Under the hood memory: Know your memory(and caches!)

aarti gupta
software under the hood
11 min readFeb 8, 2018

Random Access Memory(RAM)

A memory unit is designated as Random Access Memory (RAM) if any location can be accessed in some fixed amount of time that is independent of the location address.

Static Random-Access Memory( SRAM)

Static random-access memory (static RAM or SRAM) is a type of semiconductor memory that uses bistable latching circuitry (flip-flop) to store each bit. SRAM exhibits data remanence,[1] but it is still volatile in the conventional sense that data is eventually lost when the memory is not powered.

The term static differentiates SRAM from DRAM (dynamic random-access memory) which must be periodically refreshed. SRAM is faster and more expensive than DRAM; it is typically used for CPU cache while DRAM is used for a computer’s main memory.

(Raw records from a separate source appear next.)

/-- The Ethernet header of a frame sent (R369, R374, R377): the destination address, and the 16 bits of an IEEE 802.1Q tag. The
source address is the port's own (R371). -/
structure Ether where
  dst : List Byte
  tag : Option Nat := none
  deriving DecidableEq, Repr, Inhabited

/-- What the device has sent out of its ports. MODEL's own: the wires, newest first. -/
inductive Tx where
  /-- A UDP datagram of host port `port` to an address and UDP port, from the device's UDP port `src`: a Beluf frame (R430). -/
  | host (port : Nat) (ip : List Byte) (udp : Nat) (bytes : List Byte) (eth : Ether) (src : Nat)
  /-- An ARP, neighbour, or echo answer, a probe or a group report of a host port (R373). -/
  | net (port : Nat) (ip : List Byte) (kind : Nat) (data : List Byte) (eth : Ether)
  | fabric (port : Nat) (f : FFrame) (eth : Ether)
  | link (port : Nat) (kind : Nat) (lc : LinkCtrl) (eth : Ether)
  /-- A PFC frame of a fabric port: priority, XOFF or XON (R382). -/
  | pfc (port prio : Nat) (off : Bool)
  | ptpDelayReq (port seq : Nat) (eth : Ether)
  | jtag (bits : Nat) (width : Nat)
  deriving DecidableEq, Repr, Inhabited

/-- A device-wide hold under way, or a clause hold (R453): the clause (0xFFFF the device), its operation, the cause. -/
structure HoldReq where
  clause : Nat
  op     : Option Nat
  cause  : Nat
  deriving DecidableEq, Repr, Inhabited

/-- Device states and holds. -/
structure Ctl where
  state     : DevSt := .inert
  heldCause : Nat := 0
  stateBeat : Nat := 0
  holds     : List HoldReq := []
  /-- Releases that wait for their beat: clause or 0xFFFF, beat (R447). -/
  releases  : List (Nat × Nat) := []
  /-- Clauses whose first NaN asks for a hold, with the beat it was recorded in (R138). -/
  nanHold   : List (Nat × Nat) := []
  deriving DecidableEq, Repr, Inhabited

/-- Everything but one-time-programmable memory and the queue of commands. -/
structure Dev where
  ctl    : Ctl := {}
  beat   : BeatUnit := {}
  mesh   : Mesh := {}
  /-- Cells, by physical index frame * 1152 + prow * 36 + pcol (R12). -/
  cells  : NMap Cell := []
  sig    : Signals := {}
  plan   : Plan := {}
  tiers  : Tiers := {}
  epoch  : Epoch := {}
  movers : Movers := {}
  ports  : Ports := {}
  beluf  : Beluf := {}
  config : Config := {}
  health : Health := {}
  sec    : Security := {}
  power  : Power := {}
  tx     : List Tx := []
  deriving DecidableEq, Repr, Inhabited

/-- The state of the block: the device, its one-time-programmable memory, and the commands that wait. -/
structure State where
  pending : List Instr := []
  otp     : Otp := {}
  dev     : Dev := {}
  deriving DecidableEq, Repr, Inhabited

/-- Why the machine stops with a fault. No meaning of the table ends in one on a value of the operands: every fault of
the manual is a record in State (R477). The one constructor names an access that R508 leaves to internal scan. -/
inductive Fault where
  /-- Raised by JTAG_INSTRUCTION on internal scan chains and cell memories once debug is unlocked (R508): the manual says
  that they are reached and not what a scan does there. Safe: the machine stops where the hardware goes on. -/
  | debugScan
  deriving DecidableEq, Repr

/-- Why a command is refused. -/
inductive Refusal where
  /-- Raised by an arm of exec whose command has no meaning yet. Safe. -/
  | notModelled (mnemonic : String)
  deriving DecidableEq, Repr

/-- HOST_IPV4 default 169.254.P.S (R372). -/
def defaultIpv4 (n : Nat) (id : Nat) : List Byte := [169, 254, BitVec.ofNat 8 (n + 1), BitVec.ofNat 8 (id + 1)]

/-- HOST_IPV6 default fd00:0:0:P::S (R372). -/
def defaultIpv6 (n : Nat) (id : Nat) : List Byte :=
  [0xfd, 0, 0, 0, 0, 0, 0, BitVec.ofNat 8 (n + 1), 0, 0, 0, 0, 0, 0, 0, BitVec.ofNat 8 (id + 1)]

/-- The ports after reset with straps `st` (R372, R399, R517). -/
def resetPorts (st : Straps) : Ports :=
  { hosts := [{ enable := !st.hostport, ipv4 := defaultIpv4 0 st.id.toNat, ipv6 := defaultIpv6 0 st.id.toNat },
              { enable := st.hostport, ipv4 := defaultIpv4 1 st.id.toNat, ipv6 := defaultIpv6 1 st.id.toNat }]
    fabricId := st.id.toNat }

/-- The device as RESET_N rises with straps `st`: every object at its default (R459), the always-on domain and the
selected host port powered (R510), SERDES reference clocks and PLLs not yet reported (R474). -/
def Dev.reset (st : Straps) : Dev :=
  { ports := resetPorts st
    config := { position := st.id.toNat }
    power := { straps := st, domains := [(86 + (if st.hostport then 1 else 0), .on), (94, .on)] } }

/-- The state after reset of the model's device alone in its cascade (notes/assumptions/5, 6, 7). -/
def State.reset : State := { dev := Dev.reset { master := true, hostport := false, id := 0 } }

end Sys2Proof.Machine
end

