-- ==== Sys2Proof/Machine/Alloc.lean ====
section
/-! DEFINITION. Placing a clause: the contract and its region (R43-R47), allocations (R296, R313), the check of R48. -/
namespace Sys2Proof.Machine

/-! ### Contract fields (R38, R39) -/

/-- A flag of FLAGS: 0 SCI, 1 STRADDLE_ROW, 2 STRADDLE_COL, 3 CARRY. -/
def ctFlag (k : List Byte) (i : Nat) : Bool := bit (fld k 3 1) i
/-- CLAUSE_ID. -/
def ctId (k : List Byte) : Nat := fld k 0 2
/-- BENCH_ROWS. -/
def ctRows (k : List Byte) : Nat := fld k 4 1
/-- BENCH_COLS. -/
def ctCols (k : List Byte) : Nat := fld k 5 1
/-- QUEUE_ENTRIES. -/
def ctEntries (k : List Byte) : Nat := fld k 8 2
/-- SIGNALS. -/
def ctSignals (k : List Byte) : Nat := fld k 0x0A 2
/-- DURABLE_REGIONS. -/
def ctRegions (k : List Byte) : Nat := fld k 0x0E 2
/-- HBM_BYTES. -/
def ctHbm (k : List Byte) : Nat := fld k 0x10 8
/-- LPDDR_BYTES. -/
def ctLp (k : List Byte) : Nat := fld k 0x18 8
/-- DURABLE_BYTES. -/
def ctDurable (k : List Byte) : Nat := fld k 0x20 8
/-- BEAT_MIN_NS. -/
def ctBeatMin (k : List Byte) : Nat := fld k 0x28 4
/-- BEAT_MAX_NS. -/
def ctBeatMax (k : List Byte) : Nat := fld k 0x2C 4

/-! ### Free memory (R313) -/

/-- The taken ranges of HBM: the image copy, the save areas and the clauses' ranges. -/
def hbmTaken (d : Dev) : List (Nat × Nat) :=
  ((d.tiers.copyBase, d.tiers.copyLen) :: d.tiers.reserved ++ d.plan.clauses.map fun c => (c.hbmBase, c.hbmBytes)).filter fun r => r.2 != 0
/-- The taken ranges of LPDDR5X. -/
def lpTaken (d : Dev) : List (Nat × Nat) :=
  (d.plan.clauses.map fun c => (c.lpBase, c.lpBytes)).filter fun r => r.2 != 0
/-- Inserts a number into an ascending list. -/
def insertNat (a : Nat) : List Nat → List Nat
  | [] => [a]
  | b :: l => if a ≤ b then a :: b :: l else b :: insertNat a l
/-- The addresses of a window at which a lowest free range can start, ascending, on 4 KiB boundaries. -/
def startsIn (taken : List (Nat × Nat)) (w : Nat × Nat) : List Nat :=
  (taken.map fun t => upTo 4096 (t.1 + t.2)).foldl (fun l a => if w.1 ≤ a ∧ a < w.2 then insertNat a l else l) [w.1]
/-- `n` bytes at `s` lie in one of the areas and in no taken range: no bytes fit anywhere (R43). -/
def rangeFits (taken areas : List (Nat × Nat)) (s n : Nat) : Bool :=
  (areas.any fun a => decide (a.1 ≤ s) && decide (s + n ≤ a.2)) &&
  (n == 0 || taken.all fun t => decide (s + n ≤ t.1) || decide (t.1 + t.2 ≤ s))
/-- The lowest start of `n` free bytes, trying the windows in order. -/
def allocRange (taken areas windows : List (Nat × Nat)) (n : Nat) : Option Nat :=
  windows.findSome? fun w => (startsIn taken w).find? fun s => rangeFits taken areas s n
/-- The longest free range in an area. -/
def largestFree (taken areas : List (Nat × Nat)) : Nat :=
  (areas.flatMap fun a => (startsIn taken a).map fun s =>
    if taken.all fun t => decide (s < t.1) || decide (t.1 + t.2 ≤ s) then
      (taken.foldl (fun e t => if s ≤ t.1 then min e t.1 else e) a.2) - s
    else 0).foldl max 0

/-- The frames that a region occupies, the origin's first, then ascending (R46). -/
def regionFrames (orow ocol rows cols : Nat) : List Nat :=
  let f0 := orow / 8 * 2 + ocol / 8
  f0 :: (List.range 4).filter fun f => f != f0 &&
    decide (f / 2 * 8 < orow + rows) && decide (orow < f / 2 * 8 + 8) &&
    decide (f % 2 * 8 < ocol + cols) && decide (ocol < f % 2 * 8 + 8)
/-- The home-stack window of a frame (R315). -/
def frameWindow (f : Nat) : Nat × Nat := (f * Config.hbmWindow, (f + 1) * Config.hbmWindow)
/-- Joins windows that follow one another, given in ascending order. -/
def joinAreas : List (Nat × Nat) → List (Nat × Nat)
  | [] => []
  | a :: l => match joinAreas l with
    | [] => [a]
    | b :: m => if a.2 = b.1 then (a.1, b.2) :: m else a :: b :: m
/-- The areas and, in order, the windows for a clause's HBM (R313, R315). -/
def hbmAreas (d : Dev) (orow ocol rows cols : Nat) : List (Nat × Nat) × List (Nat × Nat) :=
  if d.tiers.interleave = 0 then
    let fs := regionFrames orow ocol rows cols
    (joinAreas ((List.range 4).filterMap fun f => if fs.contains f then some (frameWindow f) else none), fs.map frameWindow)
  else ([(0, Config.hbmBytes)], [(0, Config.hbmBytes)])
/-- The same for LPDDR5X: the half of the I/O die adjacent to the origin's frame first. -/
def lpAreas (d : Dev) (ord orow : Nat) : List (Nat × Nat) :=
  let b := Config.lpBase
  let h := Config.lpBytes / 2
  if ord ≠ 0 then []
  else if d.tiers.interleave ≠ 0 then [(b, b + 2 * h)]
  else if orow < 8 then [(b, b + h), (b + h, b + 2 * h)] else [(b + h, b + 2 * h), (b, b + h)]

/-! ### Free signal words (R291, R293, R296) -/

/-- A word that is free: not owned and not failed (R43, R293). -/
def sigFree (d : Dev) (f w : Nat) : Bool := let x := sigWord d f w; !x.alloc && !x.failed
/-- The runs of free words of frame `f`, ascending, among the words below 4096 from `w`, with the run that is open. -/
def freeRunsFrom (d : Dev) (f : Nat) : Nat → Nat → Nat → List (Nat × Nat × Nat)
  | 0, w, n => if n = 0 then [] else [(f, w - n, n)]
  | k + 1, w, n =>
    if sigFree d f w then freeRunsFrom d f k (w + 1) (n + 1)
    else (if n = 0 then [] else [(f, w - n, n)]) ++ freeRunsFrom d f k (w + 1) 0
/-- The runs of free words of frame `f`; none where its store is unreachable (R291). -/
def freeRuns (d : Dev) (f : Nat) : List (Nat × Nat × Nat) := if storeReachable d f then freeRunsFrom d f 4096 0 0 else []
/-- The sixteen runs that a clause may use: the origin's frame first, then the others ascending (R296). -/
def runsFor (d : Dev) (orow ocol : Nat) : List (Nat × Nat × Nat) :=
  let f0 := orow / 8 * 2 + ocol / 8
  ((f0 :: (List.range 4).filter fun f => f != f0).flatMap (freeRuns d)).take 16
/-- The words of a list of runs. -/
def runWords (rs : List (Nat × Nat × Nat)) : Nat := rs.foldl (fun n r => n + r.2.2) 0
/-- Takes `n` words from the front of runs. -/
def takeRuns : List (Nat × Nat × Nat) → Nat → List (Nat × Nat × Nat)
  | [], _ => []
  | (f, w, m) :: rs, n => if n = 0 then [] else (f, w, min m n) :: takeRuns rs (n - min m n)

/-! ### The conditions of R43 -/

/-- Whether a slot of every cell of a region is free, `own` counting as free (R43, R425). -/
def slotFree (d : Dev) (own : Nat) (cells : List LCell) (k : Nat) : Bool :=
  cells.all fun c => let s := slotOf (cellAt d c) k; s.st == .empty || (own != 0 && s.clause == own)
/-- The slot number that is free in every cell (R49). -/
def findSlot (d : Dev) (own : Nat) (cells : List LCell) : Option Nat := (List.range 4).find? (slotFree d own cells)
/-- The durable regions and bytes of the loaded clauses. -/
def durableUsed (d : Dev) : Nat × Nat :=
  d.plan.clauses.foldl (fun p c => (p.1 + ctRegions c.contract, p.2 + ctDurable c.contract)) (0, 0)

/-- Why a region fails: the condition of R43, with the value that detail word 1 takes the largest of (conditions 6, 8, 9)
and, for condition 9, whether it is LPDDR_BYTES. -/
structure Unmet where
  cond : Nat
  val  : Nat := 0
  lp   : Bool := false
  deriving DecidableEq, Repr

/-- What a region that satisfies the contract gives a clause. -/
structure Placed where
  orow : Nat
  ocol : Nat
  slot : Nat
  hbm  : Nat
  lp   : Nat
  runs : List (Nat × Nat × Nat)
  deriving DecidableEq, Repr

/-- Conditions 1 to 3: those that no region changes (R43, R40). Other field values outside the ranges of R38, as HBM_BYTES that is no
multiple of 4 KiB or BEAT_MIN_NS below 500, are taken as they stand: the contract is met where the resources are there (DESIGN
CHOICE, notes/assumptions/73). -/
def contractUnmet (d : Dev) (k : List Byte) : Option Nat :=
  if fld k 2 1 < 1 ∨ 3 < fld k 2 1 then some 1
  else if ctFlag k 0 && !d.plan.sci then some 2
  else if d.beat.period < ctBeatMin k ∨ ctBeatMax k < d.beat.period then some 3
  else none
/-- Condition 4 (R43). -/
def shapeFits (k : List Byte) (orow ocol : Nat) : Bool :=
  decide (orow + ctRows k ≤ 16) && decide (ocol + ctCols k ≤ 16) &&
  (ctFlag k 1 || decide (8 ≤ orow) || decide (orow + ctRows k ≤ 8)) && (ctFlag k 2 || decide (8 ≤ ocol) || decide (ocol + ctCols k ≤ 8))

/-- Tries one origin: the first condition of R43 that its region fails, or the placement. A clause that is re-placed
(`own` not 0) keeps its memory and signals, which must be reachable, and its own region counts as free (R291, R425). -/
def tryOrigin (ord : Nat) (d : Dev) (k : List Byte) (own : Nat) (orow ocol : Nat) : Sum Unmet Placed :=
  let cells := rectCells orow ocol (ctRows k) (ctCols k)
  match contractUnmet d k with
  | some n => .inl { cond := n }
  | none =>
    if !shapeFits k orow ocol then .inl { cond := 4 }
    else if !cells.all (availOf d) then .inl { cond := 5 }
    else
      let least := cells.foldl (fun n c => min n (usableEntries (cellAt d c))) 1024
      if least < ctEntries k then .inl { cond := 6, val := least }
      else match findSlot d own cells with
        | none => .inl { cond := 7 }
        | some slot =>
          let mine := ((clauseOf d own).map fun c => c.runs).getD []
          let near := mine.filter fun r => storeReachable d r.1
          if own ≠ 0 then
            (if runWords near < runWords mine then .inl { cond := 8, val := runWords (near ++ runsFor d orow ocol) }
             else .inr { orow := orow, ocol := ocol, slot := slot, hbm := 0, lp := 0, runs := [] })
          else
            let runs := runsFor d orow ocol
            if runWords runs < ctSignals k then .inl { cond := 8, val := runWords runs }
            else
              let ha := hbmAreas d orow ocol (ctRows k) (ctCols k)
              match allocRange (hbmTaken d) ha.1 ha.2 (ctHbm k) with
              | none => .inl { cond := 9, val := largestFree (hbmTaken d) ha.1 }
              | some h =>
                let la := lpAreas d ord orow
                match (if ord ≠ 0 && ctLp k == 0 then some 0 else allocRange (lpTaken d) la la (ctLp k)) with
                | none => .inl { cond := 9, val := largestFree (lpTaken d) la, lp := true }
                | some l =>
                  let u := durableUsed d
                  if 64 < u.1 + ctRegions k ∨ 2 ^ 40 < u.2 + ctDurable k then .inl { cond := 10 }
                  else .inr { orow := orow, ocol := ocol, slot := slot, hbm := h, lp := l, runs := takeRuns runs (ctSignals k) }

/-- The candidate origins in order (R44). -/
def candidates (k : List Byte) : List (Nat × Nat) :=
  let r := fld k 6 1
  let c := fld k 7 1
  let rs := if r = 0xFF then List.range 16 else [r]
  let cs := if c = 0xFF then List.range 16 else [c]
  rs.flatMap fun r => cs.map fun c => (r, c)

/-- The further along of two failures: the later condition; for one condition the larger value, LPDDR_BYTES after HBM_BYTES. -/
def further (a b : Unmet) : Unmet :=
  if a.cond < b.cond then b else if b.cond < a.cond then a
  else if a.lp != b.lp then (if b.lp then b else a)
  else if a.val < b.val then b else a

/-- The search of R44: the first candidate that satisfies the contract, else the failure of R47. -/
def searchOrigins (ord : Nat) (d : Dev) (k : List Byte) (own : Nat) : List (Nat × Nat) → Option Unmet → Sum Unmet Placed
  | [], best => .inl (best.getD { cond := 4 })
  | (r, c) :: l, best =>
    match tryOrigin ord d k own r c with
    | .inr p => .inr p
    | .inl u => searchOrigins ord d k own l (some (match best with
      | some b => further b u
      | none => u))
/-- A place for a clause (R44). -/
def searchPlace (ord : Nat) (d : Dev) (k : List Byte) (own : Nat) : Sum Unmet Placed := searchOrigins ord d k own (candidates k) none

/-- The detail words of CONTRACT_UNMET (R47). -/
def unmetDetails (d : Dev) (k : List Byte) (u : Unmet) : Nat × Nat :=
  match u.cond with
  | 1 => (0x0002, 3)
  | 2 => (0x0003, 0)
  | 3 => (if d.beat.period < ctBeatMin k then 0x0028 else 0x002C, d.beat.period)
  | 4 => (0x0304, 0)
  | 5 => (0x0305, 0)
  | 6 => (0x0008, u.val)
  | 7 => (0x0307, 0)
  | 8 => (0x000A, u.val)
  | 9 => (if u.lp then 0x0018 else 0x0010, u.val / 4096)
  | _ =>
    let w := durableUsed d
    if 64 < w.1 + ctRegions k then (0x000E, 64 - w.1) else (0x0020, (2 ^ 40 - w.2) / Config.granuleBytes)

/-! ### The check of R48 -/

/-- Whether a loaded clause's own region still satisfies its contract, its slots, words and memory counting as its own
(R48, R291). -/
def stillMet (d : Dev) (cl : Clause) : Option Unmet :=
  match contractUnmet d cl.contract with
  | some n => some { cond := n }
  | none =>
    if !cl.cells.all (availOf d) then some { cond := 5 }
    else
      let least := cl.cells.foldl (fun n c => min n (usableEntries (cellAt d c))) 1024
      if least < ctEntries cl.contract then some { cond := 6, val := least }
      else if cl.runs.any fun r => !storeReachable d r.1 then some { cond := 8 }
      else none

end Sys2Proof.Machine
end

Dynamic random-access memory (DRAM)

Dynamic random-access memory (DRAM) is a type of random access semiconductor memory that stores each bit of data in a separate tiny capacitor within an integrated circuit. The capacitor can either be charged or discharged; these two states are taken to represent the two values of a bit, conventionally called 0 and 1. The electric charge on the capacitors slowly leaks off, so without intervention the data on the chip would soon be lost. To prevent this, DRAM requires an external memory refresh circuit which periodically rewrites the data in the capacitors, restoring them to their original charge. Because of this refresh requirement, it is a dynamic memory as opposed to static random-access memory (SRAM) which does not require data to be refreshed

DRAM is widely used in digital electronics where low-cost and high-capacity memory is required. One of the largest applications for DRAM is the main memory (colloquially called the “RAM”) in modern computers and graphics cards (where the “main memory” is called the graphics memory). It is also used in many portable devices and video game consoles. In contrast, SRAM, which is faster and more expensive than DRAM, is typically used where speed is of greater concern than cost, such as the cache memories in processors.

Variations in DRAM

Synchronous dynamic random-access memory (SDRAM) is any dynamic random-access memory (DRAM) where the operation of its external pin interface is coordinated by an externally supplied clock signal. DRAM used an asynchronous interface, in which input control signals have a direct effect on internal functions only delayed by the trip across its semiconductor pathways. SDRAM has a synchronous interface, whereby changes on control inputs are recognised after a rising edge of its clock input. In SDRAM families, the clock signal controls the stepping of an internal finite state machine that responds to incoming commands. These commands can be pipelined to improve performance, with previously started operations completing while new commands are received, allowing the device to operate on a memory access command in each bank simultaneously and speed up access in an interleaved fashion. This allows SDRAMs to achieve greater concurrency and higher data transfer rates than asynchronous DRAMs could. Pipelining means that the chip can accept a new command before it has finished processing the previous one. For a pipelined write, the write command can be immediately followed by another command without waiting for the data to be written into the memory array. For a pipelined read, the requested data appears a fixed number of clock cycles (latency) after the read command, during which additional commands can be sent.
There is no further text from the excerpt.